**Excerpted data**
+ + + + + + +
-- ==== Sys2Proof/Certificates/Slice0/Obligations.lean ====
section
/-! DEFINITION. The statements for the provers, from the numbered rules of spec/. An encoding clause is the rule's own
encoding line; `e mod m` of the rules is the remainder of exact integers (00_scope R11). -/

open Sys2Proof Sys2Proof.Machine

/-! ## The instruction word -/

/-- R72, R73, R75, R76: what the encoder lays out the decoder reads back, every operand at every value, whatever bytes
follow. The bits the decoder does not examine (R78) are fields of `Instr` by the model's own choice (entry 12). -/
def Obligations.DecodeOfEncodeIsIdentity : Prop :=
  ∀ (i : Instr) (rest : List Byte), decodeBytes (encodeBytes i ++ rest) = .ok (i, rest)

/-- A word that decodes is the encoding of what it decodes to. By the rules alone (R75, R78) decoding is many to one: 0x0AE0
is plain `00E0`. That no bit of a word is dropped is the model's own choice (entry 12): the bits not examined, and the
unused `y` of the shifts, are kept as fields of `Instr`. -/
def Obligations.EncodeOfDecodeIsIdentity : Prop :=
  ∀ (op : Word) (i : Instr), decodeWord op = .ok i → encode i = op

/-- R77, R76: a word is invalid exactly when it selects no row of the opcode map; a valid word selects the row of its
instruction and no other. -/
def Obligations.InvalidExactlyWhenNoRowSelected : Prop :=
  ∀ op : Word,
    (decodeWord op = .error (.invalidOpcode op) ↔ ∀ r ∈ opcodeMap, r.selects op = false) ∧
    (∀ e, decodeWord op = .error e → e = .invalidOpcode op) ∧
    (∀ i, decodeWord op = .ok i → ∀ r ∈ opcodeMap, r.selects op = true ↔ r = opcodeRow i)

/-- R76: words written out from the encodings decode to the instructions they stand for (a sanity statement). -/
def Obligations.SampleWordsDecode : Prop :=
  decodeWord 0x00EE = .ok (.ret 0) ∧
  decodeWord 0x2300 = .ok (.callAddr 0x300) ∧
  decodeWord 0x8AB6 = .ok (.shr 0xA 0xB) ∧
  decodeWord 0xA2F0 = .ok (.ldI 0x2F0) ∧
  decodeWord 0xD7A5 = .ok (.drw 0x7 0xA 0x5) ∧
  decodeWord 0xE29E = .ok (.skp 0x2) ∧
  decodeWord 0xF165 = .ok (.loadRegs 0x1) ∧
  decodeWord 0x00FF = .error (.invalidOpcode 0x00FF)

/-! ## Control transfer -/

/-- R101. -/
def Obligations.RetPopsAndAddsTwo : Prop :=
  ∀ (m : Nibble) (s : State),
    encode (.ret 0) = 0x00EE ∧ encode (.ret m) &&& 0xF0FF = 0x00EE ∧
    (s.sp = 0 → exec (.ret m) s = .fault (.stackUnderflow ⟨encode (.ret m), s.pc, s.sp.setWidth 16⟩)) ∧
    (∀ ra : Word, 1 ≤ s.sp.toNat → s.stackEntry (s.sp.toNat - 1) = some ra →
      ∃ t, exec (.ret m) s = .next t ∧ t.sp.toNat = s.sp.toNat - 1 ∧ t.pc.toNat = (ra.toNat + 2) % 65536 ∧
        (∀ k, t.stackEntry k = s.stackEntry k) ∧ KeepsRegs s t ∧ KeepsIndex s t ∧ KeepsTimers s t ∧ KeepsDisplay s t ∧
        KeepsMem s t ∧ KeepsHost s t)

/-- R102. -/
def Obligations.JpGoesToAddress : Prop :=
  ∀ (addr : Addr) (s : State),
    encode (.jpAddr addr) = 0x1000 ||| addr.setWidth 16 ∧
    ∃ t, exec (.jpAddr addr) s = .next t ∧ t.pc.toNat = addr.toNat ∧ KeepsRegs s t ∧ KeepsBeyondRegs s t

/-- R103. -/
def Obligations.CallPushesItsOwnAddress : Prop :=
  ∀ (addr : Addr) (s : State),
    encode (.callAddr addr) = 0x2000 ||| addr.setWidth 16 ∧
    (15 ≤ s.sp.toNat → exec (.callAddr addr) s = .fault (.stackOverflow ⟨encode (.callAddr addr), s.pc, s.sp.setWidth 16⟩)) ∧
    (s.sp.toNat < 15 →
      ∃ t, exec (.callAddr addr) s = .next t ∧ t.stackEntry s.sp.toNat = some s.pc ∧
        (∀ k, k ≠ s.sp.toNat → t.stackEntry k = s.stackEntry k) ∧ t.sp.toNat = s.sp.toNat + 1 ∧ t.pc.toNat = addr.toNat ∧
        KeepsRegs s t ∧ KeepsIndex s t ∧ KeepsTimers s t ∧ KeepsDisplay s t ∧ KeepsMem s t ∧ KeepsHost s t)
+ + + + + + +
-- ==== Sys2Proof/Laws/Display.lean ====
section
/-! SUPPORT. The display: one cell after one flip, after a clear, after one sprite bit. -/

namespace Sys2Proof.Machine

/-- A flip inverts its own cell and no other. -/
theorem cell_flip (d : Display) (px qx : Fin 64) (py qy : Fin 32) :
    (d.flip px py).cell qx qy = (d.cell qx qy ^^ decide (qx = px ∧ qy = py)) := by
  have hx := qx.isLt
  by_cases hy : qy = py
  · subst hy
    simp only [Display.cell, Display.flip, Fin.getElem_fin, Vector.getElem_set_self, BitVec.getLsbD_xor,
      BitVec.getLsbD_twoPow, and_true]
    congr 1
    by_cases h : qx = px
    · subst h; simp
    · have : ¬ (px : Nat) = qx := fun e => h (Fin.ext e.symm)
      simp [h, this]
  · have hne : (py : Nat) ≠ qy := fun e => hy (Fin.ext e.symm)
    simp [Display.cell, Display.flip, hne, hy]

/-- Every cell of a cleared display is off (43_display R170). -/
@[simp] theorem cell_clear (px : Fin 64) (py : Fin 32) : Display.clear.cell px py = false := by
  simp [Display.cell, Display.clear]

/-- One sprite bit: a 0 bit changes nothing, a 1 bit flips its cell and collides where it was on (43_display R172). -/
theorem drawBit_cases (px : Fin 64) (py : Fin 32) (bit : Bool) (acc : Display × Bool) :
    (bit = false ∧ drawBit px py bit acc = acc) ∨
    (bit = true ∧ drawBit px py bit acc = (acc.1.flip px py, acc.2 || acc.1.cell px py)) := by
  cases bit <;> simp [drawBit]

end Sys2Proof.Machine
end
+ + + + + + +
**What to do**
Report, from the entries above, each line where "have" is found.

**Finished task**
  have hx := qx.isLt
    · have : ¬ (px : Nat) = qx := fun e => h (Fin.ext e.symm)
  · have hne : (py : Nat) ≠ qy := fun e => hy (Fin.ext e.symm)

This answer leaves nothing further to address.